Салман подумал: «Уже знает! Сказали. Отец-то у него работал». Он неслышно слез по железным ступенькам, подкрался к учительской, куда вошел Доспаев. Из комнаты в темный тупик коридора падала узкая полоса света.
– Сауле скрывала от нас, что в школе какие-то негодяи преследуют ее мелко и пакостно. Но в конце концов мы с женой догадались. И там, где недавно кто-то швырял в нее мокрой известкой, я нашел хирургический скальпель, кстати, мой собственный…
– Скальпель?
– охнула Гавриловна.
– Какой ужас!
– Ишак безмозглый!
– выругался шепотом себе в кулак притаившийся за дверью Салман. Он понял: сегодняшнее ночное дело до главного врача еще не дошло. Ему доложат только в десять. Но то, с чем Доспаев спозаранку примчался к Гавриловне, оказалось тяжеленным довеском к ночной беде - не зря отец говорил: когда враг берет за ворот, собака хватает за полы.
– Нет, я не собирался за спиной у школьных учителей учинять следствие. Все получилось чисто случайно. Вчера в больницу привели на рентген ваших пятиклассников. Я спросил Витю Степанова: «Ты потерял скальпель?» Понимаете, ему жена как-то подарила скальпель.

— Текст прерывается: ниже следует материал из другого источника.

-- ==== Sys2Proof/Machine/Link.lean ====
section
/-! DEFINITION. The life of a link and of a start: the START record (R297, R299), retirement (R301), Down (R131, R106, R180, R358), Hold
(R263–R266), Retrain (R128, R129), the credit reset (R101) and the entry to Up (R122). -/

namespace Sys2Proof.Machine

/-! ### The end of a start, R297–R301 -/

/-- Outcome `o` of stage `k` (R297). -/
def State.stageOut (s : State) (k o : Nat) : State := s.setF (START_OUT_OUT k) o

/-- `PATH` of R299. -/
def State.pathByte (s : State) : Nat :=
  s.getF START_STATUS_PATH + (if s.getB START_STATUS_SBABSENT then 16 else 0) + (if s.getB START_STATUS_UNSYNCED then 32 else 0)
    + (if s.strt.abandoned then 64 else 0) + (if s.getB START_STATUS_OVR then 128 else 0)

/-- Queue the START record of this start and report its result, once (R297, R299). -/
def State.endStart (s : State) (result run : Nat) : State :=
  if s.strt.recorded then s else
  let m := s.getF LINK_STATUS_MODE
  let s' := s.queueRecord 1 (beBytes 1 s.stage ++ beBytes 1 result
    ++ (List.range 11).map (fun k => BitVec.ofNat 8 (s.getF (START_OUT_OUT k))) ++ beBytes 1 (s.getF START_STATUS_FCODE) ++ beBytes 1 run
    ++ beBytes 1 s.pathByte ++ mask3 (s.getF START_T4FAIL_LANES) ++ beBytes 1 (s.getF LINK_STATUS_WIDTH) ++ mask3 s.excl
    ++ beBytes 1 (if m = 3 then 0xFF else m) ++ beBytes 4 (s.rd LME_IMGCRC) ++ beBytes 4 (min (2 ^ 32 - 1) ((s.now - s.strt.t0) / 1024)))
  let s' := s'.setF START_STATUS_RESULT result
  { s' with strt := { s'.strt with recorded := true, done := true } }

/-- Every lane Retired, SB down (R301). -/
def State.powerDown (s : State) : State := (s.setLanes s.lanes 5).setLane 18 0

/-- A start fails at the current stage with a code; the third failure in a row retires the instance (R297, R301). -/
def State.startFail (s : State) (code : Nat) : State :=
  let st := s.stage
  let same := s.getF START_MEM_LASTFAIL == st
  let third := same && s.getF START_MEM_RUN == 2
  let s := (s.stageOut st 2).setF START_STATUS_FCODE code
  if third then
    let s := (s.endStart 4 3).recInstret (if code < 0x80 then code else 0) s.usableLanes.length
    ((s.setB START_STATUS_RETIRED true).raise 0x0803).powerDown
  else (s.endStart 1 (if same then s.getF START_MEM_RUN + 1 else 1)).raise 0x0801

/-- A start is in progress: neither in Service nor ended. -/
def State.starting (s : State) : Bool := !s.strt.done && decide (s.stage < 10)

/-! ### What ends with a link -/

/-- A sweep in progress is abandoned (R47), and a SWEEP command fails (R328). -/
def State.abandonSweep (s : State) : State :=
  match s.age.sweep with
  | none => s
  | some w =>
    let s := s.count CNT_SWEEP_LOST
    let s := (if s.lanes.contains w.lane then s.setB (LANE_STATUS_SWEEP w.lane) false else s).runEnds 0x15 0x0D []
    { s with age := { s.age with sweep := none, order := if s.age.order.contains w.lane then s.age.order.filter (· != w.lane) ++ [w.lane] else s.age.order } }

/-- A Shift that has switched one direction is taken back there: map and mode are again those of the direction that has not switched (R129; log
entry 139). -/
def State.unswitch (s : State) : State :=
  if s.lnk.commit.isNone then s
  else if s.lnk.rxDone then { s with lnk := { s.lnk with rxMap := s.mapList, rxMode := s.getF LINK_STATUS_MODE } }
  else if s.getF LINK_SHIFT_PHASE = 3 then (s.setMap s.lnk.rxMap).setF LINK_STATUS_MODE s.lnk.rxMode
  else s

/-- A Shift in progress or proposed is cancelled; its exclusions stay (R129). A SHIFT command fails (R328). -/
def State.cancelShift (s : State) : State :=
  let m (o : Option ShiftMsg) : Nat := match o with | none => 0 | some x => x.excl.toNat
  let pend := m s.lnk.shiftOwn ||| m s.lnk.shiftWait ||| m s.lnk.commit
  let s := ((s.unswitch.exclude pend).setF LINK_SHIFT_PHASE 0).runEnds 0x12 0x0D []
  { s with lnk := { s.lnk with shiftOwn := none, shiftPeer := none, shiftWait := none, again := false, keep := none, effgDue := false, mergeOwn := none,
                               rxGap := false, peerOut := none, commit := none, rxDone := false, gap := false, shiftSends := 0 } }

/-- A lane in preparation that no Shift has placed returns to Standby. -/
def State.unprepare (s : State) (l : Nat) : State := if s.mapList.contains l then s else s.setLane l 1

/-- A remap, Castling or measurement in preparation is dropped; its lanes return to Standby (R129, R136). -/
def State.dropRepair (s : State) : State :=
  let s := s.setB LINK_STATUS_CASTLING false
  match s.lnk.repair with
  | none => { s with lnk := { s.lnk with eqs := [] } }
  | some r =>
    let s := { s with lnk := { s.lnk with eqs := [], repair := none } }
    r.more.foldl (fun s p => s.unprepare p.1) (s.unprepare r.s)

/-- A remap, Castling or measurement is abandoned: a CASTLE command fails (R328). -/
def State.cancelRepair (s : State) : State := s.dropRepair.runEnds 0x14 0x0D []

/-- The record of reliable delivery at an entry to Down (R106). -/
def State.dropDelivery (s : State) : State :=
  let s := s.setFs [(DLV_SEQ_TXSEQ, 0xFFFF), (DLV_SEQ_RXSEQ, 0xFFFF), (DLV_BANK_ACKED, 0xFFFF), (DLV_STATUS_RWAIT, 0), (DLV_STATUS_INITDONE, 0),
    (DLV_STATUS_CREDIT_OK, 0)]
  let s := match s.dlv.part with
    | [] => s
    | p :: _ => if s.dlv.skip then s else
      s.setF (DLV_RXBUF_HELD (headOf p).chan) (s.getF (DLV_RXBUF_HELD (headOf p).chan) - s.dlv.part.length)
  let s := (List.range 6).foldl (fun s c => (s.setF (DLV_WIN_WINDOW c) 0).setF (DLV_RXBUF_OWED c) 0) s
  { s with dlv := { s.dlv with bank := [], replay := none, fresh := false, nakDue := false, due := 0, part := [], skip := false, cur := [], urgent := [], lc := [],
                               exch := false, peerGot := false, probes := [], loopOn := false, firstAck := false, idleOnly := false } }

/-- Ticks a Hold has lasted, as `ELAPSED` shows them; `HOLDING` clears. The ack timer, which stood during the Hold, goes on (R88, R265). -/
def State.holdEnds (s : State) (resumed : Bool) : State :=
  { s with dlv := { s.dlv with ackAt := s.dlv.ackAt + (s.now - s.isl.holdAt) } }.setFs [(ISL_HOLD_STAT_HOLDING, 0), (ISL_HOLD_STAT_RESUMED, if resumed then 1 else 0),
    (ISL_HOLD_STAT_ELAPSED, min 0xFFFF ((s.now - s.isl.holdAt) / 1024))]

/-- ABORT can be sent: on SB while it is up, or in training blocks while the lanes train, in Hold too (R31, R110, R265). -/
def State.canAbort (s : State) : Bool :=
  if s.far then s.link == 1 || s.link == 2 || s.link == 3 || s.link == 6 || s.link == 7 else s.laneState 18 == 3

/-- What an entry to Down does to the link and to all that rests on it (R106, R131, R180, R358). -/
def State.enterDown (s : State) (reason : Nat) : State :=
  let old := s.link
  let s := if s.canAbort then s.hush.say 9 (beBytes 1 reason) else s.hush
  let s := s.setFs [(LINK_FAIL_FSTATE, old), (LINK_FAIL_REASON, reason)]
  let s := if 1 ≤ old ∧ old ≤ 3 then s.count CNT_TRAIN_FAIL else s
  let s := if old = 7 then s.holdEnds false else s
  let s := s.abandonSweep.cancelShift.cancelRepair
  let s := ({ s with age := { s.age with order := [] } }).setFs [(AGE_STATUS_ACTIVE, 0), (AGE_STATUS_LEFT, 0)]
  let s := s.dropDelivery
  let s := { s with lnk := { s.lnk with rxMap := [], rxMode := 3, wait := [] } }
  let s := (s.setMap []).setF LINK_STATUS_MODE 3
  let s := (s.setLanes s.lanes 1).refree
  let s := s.setLink 8 reason
  let s := if s.run then (s.voidPositions true).emptyBuffer else s
  let s := if 4 ≤ old then s.parentLost else s
  let s := s.failLinkTags
  let s := s.setFs [(ID_TWIN_TWINLESS, 0), (ID_TWIN_PEERPOD_VALID, 0), (ID_TWIN_PEERPOD, 0), (ID_TWIN_PEERPORT, 0)]
  ((s.runEnds 0x10 0x0D []).runEnds 0x16 0x0D []).runEnds 0x13 0 [0, 0, 0, 0]

/-- Entry to Down with a reason of R131; `retire` where the link is lost for want of lanes in Service (R280 step 4). Exactly one FAIL
event is raised (R344). -/
def State.linkDown (s : State) (reason : Nat) (retire : Bool := false) : State :=
  if s.link = 8 then s else
  let t := s.enterDown reason
  if t.starting then t.startFail reason
  else if retire then (t.recInstret reason s.usableLanes.length).raise 0x0803
  else t.raise 0x0103

/-- A start ends with `RESULT` 0x03 (R305), and with it the link, which enters Down with START_SCRAP as its one FAIL event (R344). No reason
of R131 fits: the one that `LINK_FAIL` and ABORT show is a free value (log entry 38). -/
def State.startScrap (s : State) (code : Nat) : State :=
  let s := (((s.stageOut s.stage 2).setF START_STATUS_FCODE code).endStart 3 0).raise 0x0802
  s.takeFree.enterDown (bitsOf s.freeNow.toNat 0 8)

/-! ### Retrain, R128–R130 -/

/-- Lanes whose verdict is Retired or Probation. -/
def State.badVerdicts (s : State) : Nat := maskOf (s.lanes.filter (fun l => decide (2 ≤ s.getF (AGE_LANE_STAT_VERDICT l))))

/-- A Retrain starts with a cause (R129): no lane sends flits, and every usable one trains. A Far instance sends four link-control flits first and training blocks after them. -/
def State.retrainStart (s : State) (cause : Nat) : State :=
  let s := s.abandonSweep.cancelShift.cancelRepair
  let s := (s.exclude s.badVerdicts).count CNT_RETRAIN
  let s := { s with lnk := { s.lnk with cause := cause, retrainAt := s.now, checkFail := 0, ownPass := 0, peerPass := none, passSent := false,
                                        ownReady := none, peerReady := none, msgs := [], wait := [] } }
  let s := if s.far then
      { s with dlv := { s.dlv with urgent := s.dlv.urgent ++ List.replicate 4 ⟨beBytes 1 0x23 ++ beBytes 1 cause, s.tick⟩ } } else s
  let s := (s.setLink 6 cause).setLanes s.usableLanes 2
  let s := s.setLanes (s.lanes.filter (fun l => s.laneState l == 3 && !s.usableLanes.contains l)) 1
  let s := if s.far then { s with lnk := { s.lnk with msgs := [⟨8, beBytes 1 cause, 0, s.now⟩] } } else s.sayUntil 8 (beBytes 1 cause)
  s.refree.parentLost

/-- A Retrain starts at once from Up or Shift. -/
def State.retrainNow (s : State) (cause : Nat) : State := if s.link = 4 || s.link == 5 then s.retrainStart cause else s

/-- What R128, R103, R105 and R280 place at the next QUI run: at once while no schedule runs, otherwise with the next QUI run or,
where the schedule has none, with the next Round boundary (R357). -/
def State.atQui (s : State) (d : Deferred) (now_ : State → State) : State :=
  if !s.run then now_ s
  else if s.lnk.wait.contains d then s
  else { s with lnk := { s.lnk with wait := s.lnk.wait ++ [d] } }

/-- A Retrain waits for the next QUI run. -/
def State.retrainAtQui (s : State) (cause : Nat) : State :=
  if s.link = 4 || s.link == 5 then s.atQui (.retrain cause) (fun s => s.retrainNow cause) else s

/-- The limit of a Retrain in ticks (R129). -/
def State.retrainLimit (s : State) : Nat :=
  2 ^ 17 * 2 ^ (s.getF LINK_STATUS_MODE) + (if s.far then 4 * s.getF DLV_LOOP_LOOP else 0)

/-- A Retrain fails: it starts again, or after the third failure in a row the link goes Down (R129). -/
def State.retrainFails (s : State) : State :=
  let s := (s.bump LINK_FAIL_RUN).setFs [(LINK_FAIL_FSTATE, 6), (LINK_FAIL_REASON, s.lnk.cause)]
  if 3 ≤ s.getF LINK_FAIL_RUN then s.linkDown 0x0A else s.retrainStart s.lnk.cause

/-! ### Hold, R263–R266 -/

/-- Entry to Hold from Up, Shift or Retrain, and on a returned die from Hold too (R262, R263, R265). -/
def State.enterHold (s : State) (cause : Nat) : State :=
  if !(s.link == 4 || s.link == 5 || s.link == 6 || (s.link == 7 && cause == 5)) then s
  else if !s.getB ISL_CTRL_HOLD_EN then s.linkDown 0x0B
  else
    let s := (s.abandonSweep.cancelShift.cancelRepair.hush).runEnds 0x16 0x0D []
    let s := s.setFs [(ISL_HOLD_STAT_HOLDING, 1), (ISL_HOLD_STAT_RESUMED, 0), (ISL_HOLD_STAT_CAUSE, cause)]
    let s := ((s.putW ISL_HOLD_AT s.tick).voidPositions false).count CNT_HOLD
    let s := { s with isl := { s.isl with holdAt := s.now }, lnk := { s.lnk with wait := [] } }
    let s := (s.setLink 7 0).setLanes s.mapList 2
    let s := if s.link = 7 then s.parentLost else s
    if cause = 5 || cause == 6 then s else s.raise 0x0601

/-- The tick at which a Hold expires has come (R266). -/
def State.holdLate (s : State) : Bool := decide (s.isl.holdAt + 1024 * max 1 (s.getF ISL_HOLD_HOLDTIME) ≤ s.now)

/-- The Hold ends by resume on the peer's RETRAIN (R266). -/
def State.holdResume (s : State) : State :=
  let s := s.countIf s.holdLate CNT_NEAR_MISS 1
  (((s.holdEnds true).count CNT_HOLD_RESUME).raise 0x0602).retrainStart 6

/-- The Hold ends by this instance's own Retrain (R266). -/
def State.holdOwn (s : State) : State := ((s.holdEnds true).count CNT_HOLD_RESUME).retrainStart 6

/-! ### Credit reset and Up, R101 and R122 -/

/-- The room left in the receive buffer of a channel. -/
def State.room (s : State) (c : Nat) : Nat := rxCap s.place c - s.getF (DLV_RXBUF_HELD c)

/-- The body of CREDIT-INIT (0x41) or TALLY (0x42) as the instance stands (R100). -/
def State.creditBody (s : State) (lctype : Nat) (got : Bool) : List Byte :=
  beBytes 1 lctype ++ beBytes 1 (if got then 1 else 0) ++ beBytes 1 (s.getF DLV_STATUS_TXEPOCH) ++ beBytes 1 0 ++ beBytes 2 (s.getF DLV_SEQ_RXSEQ)
    ++ beBytes 2 (s.getF DLV_SEQ_TXSEQ)
    ++ (List.range 6).flatMap (fun c => beBytes 2 (s.room c) ++ beBytes 2 (if lctype = 0x41 then 0 else s.getF (DLV_RXBUF_OWED c)))

/-- The owed counts are folded into `ROOM` (R101). -/
def State.foldOwed (s : State) : State := (List.range 6).foldl (fun s c => s.setF (DLV_RXBUF_OWED c) 0) s

/-- Send CREDIT-INIT: a fresh snapshot with the owed counts zeroed (R101). -/
def State.sendInit (s : State) (got : Bool) : State :=
  let s := s.foldOwed
  s.queueLc (s.creditBody 0x41 got)

/-- The credit reset at an entry to Up (R101). -/
def State.creditReset (s : State) : State :=
  let s := s.setFs [(DLV_STATUS_TXEPOCH, s.getF DLV_STATUS_TXEPOCH + 1), (DLV_STATUS_INITDONE, 0), (DLV_STATUS_CREDIT_OK, 0)]
  let s := { s with dlv := { s.dlv with exch := true, peerGot := false, initAt := s.dlv.flits } }
  s.sendInit false

/-- A change of width or mode takes effect: a change of capacity is reported, one of width recorded, and a width drop under R280 counted (R126,
R280, R286, R295). -/
def State.widthChanged (s : State) (loss : Bool) (old new oldMode newMode tick : Nat) : State :=
  let s := if new = old then s else (if loss && decide (new < old) then s.count CNT_WIDTH_DROP else s).recWidth old new tick
  if new * 2 ^ oldMode < old * 2 ^ newMode then s.raise 0x0104
  else if old * 2 ^ newMode < new * 2 ^ oldMode then s.raise 0x0105
  else s

/-- Entry to Up with a mode and map (R122): G restarts, the exchanges of R101 and R92 begin, replay-wait clears, baselines are taken
anew. -/
def State.enterUp (s : State) (mode : Nat) (map : List Nat) : State :=
  let again := s.link == 6
  let old := s.mapList.length
  let s := (s.setMap map).setF LINK_STATUS_MODE mode
  let s := { s with lnk := { s.lnk with gTx := 0, gRx := 0, fTx := 0, fRx := 0, rxMap := map, rxMode := mode, msgs := [], wait := [], eqs := [],
                                        eqMode := mode, copy := none, keep := none, effgDue := false, mergeOwn := none, rxGap := false }
                    dlv := { s.dlv with noProgress := 0, lastAckBad := none, upAt := s.now, replay := none, fresh := false, nakDue := false,
                                        firstAck := true, probes := [], probeSent := 0, echoes := 0, loopOn := false, urgent := [], lc := [],
                                        idleOnly := false }
                    tim := { s.tim with e0 := none, early := 0, lateB := 0, outTol := 0 }
                    violAt := none }
  let s := s.setFs [(LINK_FAIL_RUN, 0), (DLV_STATUS_RWAIT, 0), (DLV_LOOP_VALID, 0), (LME_STATUS_UPDATING, 0)]
  let s := ((s.setLink 4 0).setLanes map 3).placeLanes false
  let s := if again then s.widthChanged true old map.length mode mode s.tick else s
  s.creditReset.runEnds 0x10 0 []

end Sys2Proof.Machine
end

Он покраснел и признался, что обронил где-то.
– Степанов Витя? Он очень тихий, дисциплинированный мальчик, он никогда…
– Не знаю! Не знаю, кто у вас тихий, кто не тихий.
– Конечно, нам надо было посерьезней взглянуть на не совсем правильные отношения между Сауле и Машей Степановой, - сказала Гавриловна.
– Я бы не назвала это враждой, но…
– Мешок дерьма! Свиной ублюдок!
– обозвал себя Салман, но душа его, не облегчилась бранью, заныла и затосковала.
– Дурак я! Дурак!
– Салман двинул себя кулаком в зубы.